PROVIDED ENTRIES Block Start

-- ==== Sys2Proof/Laws/Frame.lean ====
section
/-!
SUPPORT. What the operations of the block leave as it is: the queue of waiting commands; the device reset that holds it; and, where no
object is written, the reset that is due. One lemma an operation.
-/

set_option Elab.async false

namespace Sys2Proof.Machine

/-- A projection that no step of a fold changes. -/
theorem foldl_const {α β γ : Type} (p : β → γ) (f : β → α → β) (h : ∀ b a, p (f b a) = p b) (l : List α) (b : β) :
    p (l.foldl f b) = p b := by
  induction l generalizing b with
  | nil => rfl
  | cons a l ih => simp [ih, h]

/-- What the parts of a command leave: the queue, the hold and the due reset. -/
abbrev State.Kept (s t : State) : Prop := t.pending = s.pending ∧ t.common.held = s.common.held ∧ t.common.resetDue = s.common.resetDue

theorem State.Kept.trans {s t u : State} (h : s.Kept t) (g : t.Kept u) : s.Kept u :=
  ⟨g.1.trans h.1, g.2.1.trans h.2.1, g.2.2.trans h.2.2⟩

theorem State.Kept.ite {s t u : State} {p : Prop} [Decidable p] (h : s.Kept t) (g : s.Kept u) : s.Kept (if p then t else u) := by
  split <;> assumption

theorem State.Kept.ite2 {s : State} {r q : Status × State} {p : Prop} [Decidable p] (h : s.Kept r.2) (g : s.Kept q.2) :
    s.Kept (if p then r else q).2 := by
  split <;> assumption

theorem foldl_frame {α : Type} (f : State → α → State) (h : ∀ s a, (f s a).pending = s.pending ∧ (f s a).common.held = s.common.held ∧
    (f s a).common.resetDue = s.common.resetDue) (l : List α) (s : State) : (l.foldl f s).pending = s.pending ∧
    (l.foldl f s).common.held = s.common.held ∧ (l.foldl f s).common.resetDue = s.common.resetDue :=
  ⟨foldl_const (·.pending) f (fun s a => (h s a).1) l s, foldl_const (·.common.held) f (fun s a => (h s a).2.1) l s,
   foldl_const (·.common.resetDue) f (fun s a => (h s a).2.2) l s⟩

theorem foldl_frame1 {α β : Type} (f : State × β → α → State × β) (h : ∀ s a, (f s a).1.pending = s.1.pending ∧
    (f s a).1.common.held = s.1.common.held ∧ (f s a).1.common.resetDue = s.1.common.resetDue) (l : List α) (s : State × β) :
    (l.foldl f s).1.pending = s.1.pending ∧
    (l.foldl f s).1.common.held = s.1.common.held ∧ (l.foldl f s).1.common.resetDue = s.1.common.resetDue :=
  ⟨foldl_const (·.1.pending) f (fun s a => (h s a).1) l s, foldl_const (·.1.common.held) f (fun s a => (h s a).2.1) l s,
   foldl_const (·.1.common.resetDue) f (fun s a => (h s a).2.2) l s⟩

theorem State.putChan_keeps (s : State) (x1 : Fin 6) (x2 : Chan) :
    (State.putChan s x1 x2).pending = s.pending ∧ (State.putChan s x1 x2).common.held = s.common.held ∧ (State.putChan s x1
      x2).common.resetDue = s.common.resetDue := by
  unfold State.putChan; grind

theorem State.mapN_keeps (s : State) (x1 : Node → Node) :
    (State.mapN s x1).pending = s.pending ∧ (State.mapN s x1).common.held = s.common.held ∧ (State.mapN s x1).common.resetDue =
      s.common.resetDue := by
  unfold State.mapN; grind

theorem State.onLogs_keeps (s : State) (x1 : LogNode → LogNode) :
    (State.onLogs s x1).pending = s.pending ∧ (State.onLogs s x1).common.held = s.common.held ∧ (State.onLogs s x1).common.resetDue =
      s.common.resetDue := by
  unfold State.onLogs; grind

theorem State.refuse1_keeps (s : State) (x1 : LogRec) :
    (State.refuse1 s x1).pending = s.pending ∧ (State.refuse1 s x1).common.held = s.common.held ∧ (State.refuse1 s x1).common.resetDue
      = s.common.resetDue := by
  unfold State.refuse1
  grind [State.onLogs_keeps]

theorem State.tidy_keeps (s : State) :
    (State.tidy s).pending = s.pending ∧ (State.tidy s).common.held = s.common.held ∧ (State.tidy s).common.resetDue =
      s.common.resetDue := by
  have hf := foldl_frame State.refuse1 State.refuse1_keeps
  unfold State.tidy
  grind [State.mapN_keeps, State.onLogs_keeps]

theorem State.onN_keeps (s : State) (x1 : Node → Node) :
    (State.onN s x1).pending = s.pending ∧ (State.onN s x1).common.held = s.common.held ∧ (State.onN s x1).common.resetDue =
      s.common.resetDue := by
  unfold State.onN
  grind [State.mapN_keeps, State.tidy_keeps]

theorem State.onBw_keeps (s : State) (x1 : BwNode → BwNode) :
    (State.onBw s x1).pending = s.pending ∧ (State.onBw s x1).common.held = s.common.held ∧ (State.onBw s x1).common.resetDue =
      s.common.resetDue := by
  unfold State.onBw
  grind [State.tidy_keeps]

PROVIDED ENTRIES Block End

PROBLEM STATEMENT: All lines with the word "then" are needed; pull them from the entries and copy each.

SOLVED EXERCISE:
theorem State.Kept.ite {s t u : State} {p : Prop} [Decidable p] (h : s.Kept t) (g : s.Kept u) : s.Kept (if p then t else u) := by
    s.Kept (if p then r else q).2 := by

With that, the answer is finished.